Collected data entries
/-- The 128 bytes from a granule on. -/
def State.granRow (s : State) (wg core gran : Nat) : Row :=
  (List.range 8).foldl (fun (r : Row) i => r ||| (s.gran wg core (gran + i)).row <<< (128 * i)) 0

/-- The granules that some accesses to them write take their data from a row; their bits stay. -/
def State.setGranRow (s : State) (wg core gran : Nat) (as : List Acc) (r : Row) : State :=
  ((List.range 8).filter fun i => as.any fun a => a.writes && rangesMeet a.off a.n (16 * i) 16).foldl (fun s i =>
    s.setGran wg core (gran + i) ((s.gran wg core (gran + i)).withRow (r >>> (128 * i)))) s

/-- Whether a qualified operation must wait (Table 4.3). -/
def Gran.waits (g : Gran) (q : Qual) (isStore : Bool) : Bool :=
  match q, isStore with
  | .wait, true => g.full
  | .wait, false | .take, false => !g.full
  | _, _ => false

/-- The bit after an operation that performs. -/
def Gran.bitAfter (g : Gran) (q : Qual) (isStore : Bool) : Bool :=
  match q, isStore with
  | .take, false => false
  | .wait, true | .take, true | .peek, true => true
  | _, _ => g.full

/-- The time of a local operation: at the bank write, or with an acknowledgement through the cluster window
(Table 7.2). -/
def BankOp.time (b : BankOp) (now : Nat) : Gvt :=
  if b.pos.isNone then .now (upTick now) else .later (upTick now)

/-! STAGE.IN (R183, R317): its operation holds the cursor and the descriptor in `args`, and waits on its header
granule like a qualified load. -/

/-- Table 8.7. -/
def ringBase (d : Nat) : Nat := bitsOf d 31 18
def ringPayload (d : Nat) : Nat := bitsOf d 17 12 + 1
/-- Header granule of a cursor's slot, and the registers of the payload. -/
def ringSlot (c d : Nat) : Nat := ringBase d + bitsOf c 7 0 * (ringPayload d + 1)
def ringRegs (d : Nat) : Nat := (ringPayload d + 7) / 8
/-- The cursor after one slot (R182). -/
def ringAdvance (c d : Nat) : Nat :=
  let past := bitsOf d 11 4 < bitsOf c 7 0 + 1
  let idx := if past then 0 else bitsOf c 7 0 + 1
  let ph := if past then 1 - bitsOf c 8 8 else bitsOf c 8 8
  c / 512 * 512 + ph * 256 + idx

def Op.isStageIn (o : Op) : Bool := match o.instr with | .stageIn .. => true | _ => false
def Op.isStageOut (o : Op) : Bool := match o.instr with | .stageOut .. => true | _ => false

/-- The header granule of a stage operation, and the granules of its payload. -/
def Op.slot (o : Op) : Nat := ringSlot (o.args.getD 0 0).toNat (o.args.getD 1 0).toNat
def Op.payload (o : Op) : Nat := ringPayload (o.args.getD 1 0).toNat

/-- Bytes of a workgroup's region as they stand. -/
def State.localBytes (s : State) (wg core off : Nat) : Nat → List Byte
  | 0 => []
  | n + 1 => (s.gran wg core (off / 16)).row.byte (off % 16) :: s.localBytes wg core (off + 1) n

/-- The payload and the cursor of a STAGE.IN that has met its slot are written, in every lane. -/
def Group.takeSlot (gr : Group) (o : Op) (data : List Byte) : Group :=
  let c := (o.args.getD 0 0).toNat
  let d := (o.args.getD 1 0).toNat
  let gr := (List.range o.dst.length).foldl (fun gr j => match o.dst[j]? with
    | some (.v i) => gr.putV i (BitVec.allOnes 32) (Row.ofBytes ((data.drop (128 * j)).take 128))
    | _ => gr) gr
  let cur : Opnd := match o.instr with | .stageIn _ _ a _ => a | _ => .none
  let gr := (gr.putS cur.idx (BitVec.ofNat 32 (ringAdvance c d))).markFull (o.dst ++ [.s cur.idx])
  (gr.goOn o).dropOp o.seq

/-- A STAGE.IN meets its full header: the slot is taken, or STAGE_PHASE is raised with nothing changed. -/
def State.stageTake (s : State) (core : Nat) (b : BankOp) (o : Op) : State :=
  let c := (o.args.getD 0 0).toNat
  let n := ringPayload (o.args.getD 1 0).toNat
  let head := s.gran b.wg core b.gran
  if bitsOf head.data.toNat 0 0 != bitsOf c 8 8 then
    let s := s.modGroup b.acc.wg b.acc.g fun gr =>
      ({ gr with sb := gr.sb.filter (·.seq != o.seq) }.dropOp o.seq).modPath o.path fun q =>
        { q with st := .ready, wait := none }
    s.raise b.acc.wg b.acc.g o.path { cls := .group, cause := .stagePhase, p31 := o.mask }
  else
    let data := s.localBytes b.wg core (16 * (b.gran + 1)) (16 * n)
    let s := (List.range (n + 1)).foldl (fun s i =>
      s.setGran b.wg core (b.gran + i) { s.gran b.wg core (b.gran + i) with full := false }) s
    s.modGroup b.acc.wg b.acc.g fun gr => gr.takeSlot o data

/-- The operation of a STAGE.IN among a granule's visitors. -/
def State.stageOp? (s : State) (b : BankOp) : Option Op :=
  ((s.group? b.acc.wg b.acc.g).bind (·.op? b.acc.seq)).filter (·.isStageIn)

/-- Bytes of an engine write are cut into one part per granule: granule, offset, bytes. -/
def granCuts (off : Nat) (bs : List Byte) : Nat → List (Nat × Nat × List Byte)
  | 0 => []
  | n + 1 =>
    if bs.isEmpty then []
    else
      let k := 16 - off % 16
      (off / 16, off % 16, bs.take k) :: granCuts (off + k) (bs.drop k) n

▸ What the task asks
How many lines of the data include the word "takeSlot"? Reply with the number and nothing else.

▸ Exercise result
2